(Dataset entries)
━━━━
-- ==== Sys2Proof/Machine/DirectAudio.lean ====
section
/-! DEFINITION. The direct-audio player (43_direct_audio.md rules R130 to R137). -/

namespace Sys2Proof.Machine

/-- Index transition: where the slot differs from the working copy `idx`, the copy is reloaded and the count falls by
one (rule R134). -/
def queueTransition (idx : BitVec 10) (c : Channel) : BitVec 10 × Channel :=
  if c.queueSlot = idx then (idx, c) else (c.queueSlot, { c with dacnt := c.dacnt - 1 })

/-- The player's loop over the samples that remain: it emits and advances while the count is above 0, then pads with
silence (rules R132 to R136). -/
def playLoop (t : TickValues) (v : ChannelValues) : Nat → BitVec 10 → Channel → Channel × List Byte
  | 0, _, c => (c, [])
  | n + 1, idx, c =>
    if c.dacnt = 0 then (c, silence t (n + 1))
    else
      match queueTransition idx (advanceDirect v.incDa c) with
      | (idx', c1) =>
        match playLoop t v n idx' c1 with
        | (c2, rest) => (c2, emit t v (center (memRead c.daq idx.toNat)) ++ rest)

/-- The player over the whole tick, skipped when `T = 0` (rules R130, R136). -/
def directGenerator (t : TickValues) (v : ChannelValues) (c : Channel) : Channel × List Byte :=
  if v.period = 0 then (c, silence t t.n) else playLoop t v t.n c.queueSlot c

end Sys2Proof.Machine
end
━━━━
■ YOUR GOAL
The lines wanted are those from the one with "def playLoop (t" through the last line of the records, repeated exactly and with both ends included.

■ FINISHED TASK
def playLoop (t : TickValues) (v : ChannelValues) : Nat → BitVec 10 → Channel → Channel × List Byte
  | 0, _, c => (c, [])
  | n + 1, idx, c =>
    if c.dacnt = 0 then (c, silence t (n + 1))
    else
      match queueTransition idx (advanceDirect v.incDa c) with
      | (idx', c1) =>
        match playLoop t v n idx' c1 with
        | (c2, rest) => (c2, emit t v (center (memRead c.daq idx.toNat)) ++ rest)

/-- The player over the whole tick, skipped when `T = 0` (rules R130, R136). -/
def directGenerator (t : TickValues) (v : ChannelValues) (c : Channel) : Channel × List Byte :=
  if v.period = 0 then (c, silence t t.n) else playLoop t v t.n c.queueSlot c

end Sys2Proof.Machine
end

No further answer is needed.